We return a 1D numpy array of shape (X*Y, time) elements
"""
# armax(...) finds the position in the cube (3d) where we are above threshold
roll_matrix = np.argmax(cube_flattened > threshold, axis=1) + offset
# ensure we don't have index out of bound
roll_matrix[roll_matrix>cube_flattened.shape[1]] = cube_flattened.shape[1]
return roll_matrix
def strided_indexing_roll(cube_flattened, roll_matrix_flattened, cube_shape):
# Concatenate with sliced to cover all rolls
# otherwise we shift in the wrong direction for my application
roll_matrix_flattened = -1 * roll_matrix_flattened
a_ext = np.concatenate((cube_flattened, cube_flattened[:, :-1]), axis=1)
# Get sliding windows; use advanced-indexing to select appropriate ones
n = cube_flattened.shape[1]
result = viewW(a_ext,(1,n))[np.arange(len(roll_matrix_flattened)), (n - roll_matrix_flattened) % n, 0]

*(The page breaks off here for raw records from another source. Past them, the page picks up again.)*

-- ==== Sys2Proof/Certificates/Slice0/Obligations.lean ====
section
/-! DEFINITION. The statements for the provers. Each formalises a rule of the spec, or rests on the sections its entry in
OBLIGATIONS.json cites. -/

open Sys2Proof Sys2Proof.Machine Sys2Proof.Config

/-! ### Parameters, reset, fetch -/

/-- The parameter table of 00_scope.md R5: what `CELL_W` makes of the cell range and `ADDR_MAX`, and this hardware's
column. Cells are exactly the integers of the range. -/
def Obligations.ParametersAreThisHardwares : Prop :=
  (∀ p : Params, p.cellMin = -2 ^ (p.cellW - 1) ∧ p.cellMax = 2 ^ (p.cellW - 1) - 1 ∧ (p.addrMax : Int) = p.cellMax) ∧
  hw.cellW = 32 ∧ hw.cellMin = -2147483648 ∧ hw.cellMax = 2147483647 ∧ hw.addrMax = 2147483647 ∧
  (∀ v : Int, IsCell hw v ↔ -2 ^ 31 ≤ v ∧ v < 2 ^ 31) ∧
  hw.cap = 1000000 ∧ hw.overflowMode = .fault ∧ hw.inExt = .zero ∧ hw.wsMode = .all ∧
  (∀ ch : Char, ch ∈ hw.wsSet ↔ ch.toNat = 0x20 ∨ (0x09 ≤ ch.toNat ∧ ch.toNat ≤ 0x0D)) ∧
  hw.danglingLink = .shift ∧ hw.irfCap = hw.addrMax ∧ hw.storeCap = hw.addrMax + 1

/-- 00_scope.md R5: the machine with every parameter an argument, at this hardware's values, is this hardware's machine,
step by step and instruction by instruction (log 1). -/
def Obligations.HardwareIsTheModelAtItsParameters : Prop :=
  (∀ (i : Instr) (s : State), exec i s = execWith hw i s) ∧ ∀ s : State, step s = stepWith hw s

/-- 70_reset_and_hazards.md R112: LOAD, accepted when `SEQ = IDLE`, gives every piece of state its reset value and then
decodes; on success the IRF holds the program and `LS = LOADED`, on a load error `LS = LOAD_FAILED`, `TR` is its code
and `N = 0`; power-on is the same with `LS = UNLOADED`. The host gets `LS` and `TR` (60_exceptions.md R108; that they are
kept in `replies` is the model's form, log 2). -/
def Obligations.LoadIsTheReset : Prop :=
  (∀ (s : State) (source : List Char) (rest : List Event), s.seq = .idle → s.script = .host (.load source) :: rest →
    ∃ t, step s = .next t ∧
      (∀ x, memRead t x = 0) ∧ t.mem = [] ∧ t.footprint = [] ∧ t.pc = 0 ∧ t.halted = false ∧
      t.instructionCount = 0 ∧ t.stopReq = false ∧ t.seq = .idle ∧
      (∀ es, decodeSource hw source = .ok es →
        t.irf = es ∧ programLength t = es.length ∧ t.ls = .loaded ∧ t.tr = .none) ∧
      (∀ e, decodeSource hw source = .error e →
        programLength t = 0 ∧ t.ls = .loadFailed ∧
        t.tr.code = (match e with | .unexpectedEndOfBitstream => 4 | .programTooLong => 5)) ∧
      t.replies = s.replies ++ [.loadDone t.ls t.tr]) ∧
  (programLength State.reset = 0 ∧ (∀ x, memRead State.reset x = 0) ∧ State.reset.footprint = [] ∧
    State.reset.pc = 0 ∧ State.reset.halted = false ∧ State.reset.instructionCount = 0 ∧
    State.reset.tr.code = 0 ∧ State.reset.ls = .unloaded ∧ State.reset.seq = .idle ∧ State.reset.stopReq = false)

/-- 40_engine.md R71, R72, R83: when the run loop issues a step, the machine's step is the step of the instruction that
`IRF[pc]` decodes to. The script is the model's form of who moves next (log 2, log 4). -/
def Obligations.StepRunsTheFetchedInstruction : Prop :=
  ∀ (s : State) (e : Entry), StepIssued s → s.irf[s.pc.toNat]? = some e →
    (s.script = [] → step s = exec e.toInstr s) ∧
    (∀ rest, s.script = .core :: rest → step s = exec e.toInstr { s with script := rest })

/-- 70_reset_and_hazards.md R113: the first step of the first RUN after LOAD fetches `IRF[0]`, in Running; an empty
program's first RUN issues no step and ends with `ProgramCounterOutOfRange` and a count of 0 (the spec's own inference
from R83). -/
def Obligations.FirstRunStartsAtIndexZero : Prop :=
  ∀ (s : State) (source : List Char), s.seq = .idle → s.script = [.host (.load source), .host .run] →
    (∀ e es, decodeSource hw source = .ok (e :: es) →
      ∃ t, Host.Core.run Sys2Proof.core 2 s = .next t ∧ t.irf = e :: es ∧ t.pc = 0 ∧ t.halted = false ∧
        t.instructionCount = 0 ∧ (∀ x, memRead t x = 0) ∧ step t = exec e.toInstr t) ∧
    (decodeSource hw source = .ok [] →
      ∃ t, Host.Core.run Sys2Proof.core 3 s = .next t ∧ t.tr = .programCounterOutOfRange ∧ t.instructionCount = 0 ∧
        t.pc = 0 ∧ t.seq = .idle ∧ t.input = s.input ∧ t.output = s.output)

/-! ### The eight classes: where each completes, its effect and its frame -/

/-- 40_engine.md R79 (with the branch and write-back of R81): both operands and a taken target in range, the exact
difference a cell, and a store entry found. -/
def Obligations.SubleqSubtractsAndBranches : Prop :=
  ∀ (a b c : Nat) (s : State), Memory.wf s.mem → a ≤ hw.addrMax → b ≤ hw.addrMax → Fits (exactResult a b s) →
    (exactResult a b s ≤ 0 → c ≤ hw.addrMax) → RoomFor b s →
    ∃ t, exec (.subleq a b c) s = .next t ∧
      memRead t b = exactResult a b s ∧ SameStoreBut b s t ∧
      (exactResult a b s ≤ 0 → t.pc = c) ∧ (0 < exactResult a b s → t.pc = s.pc + 1) ∧
      t.instructionCount = s.instructionCount + 1 ∧ t.halted = s.halted ∧ t.seq = s.seq ∧
      t.input = s.input ∧ t.output = s.output ∧ SameControl s t

/-- 41_instruction_classes.md R89: HALT sets `halted`, keeps `pc`, touches no cell and no collaborator, whatever its
operand values; the next test of the run loop reports `HaltInstruction`. -/
def Obligations.HaltStopsInPlace : Prop :=
  ∀ (a b c : Nat) (s : State), ∃ t, exec (.halt a b c) s = .next t ∧
    t.halted = true ∧ t.pc = s.pc ∧ SameStore s t ∧ t.mem = s.mem ∧ t.instructionCount = s.instructionCount + 1 ∧
    t.seq = s.seq ∧ t.input = s.input ∧ t.output = s.output ∧ SameControl s t ∧
    (s.seq = .loop → s.tr = .none → s.script = [] → ∃ u, step t = .next u ∧ u.tr = .haltInstruction ∧ u.seq = .idle)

result = result.reshape(cube_shape)
return result
Divakar's answer doesn't do justice to how much more efficient this is on large cube of data. I've timed it on a 400x400x2000 data formatted as int8. An equivalent for-loop does ~5.5seconds, Seberg's answer ~3.0seconds and strided_indexing.... ~0.5second.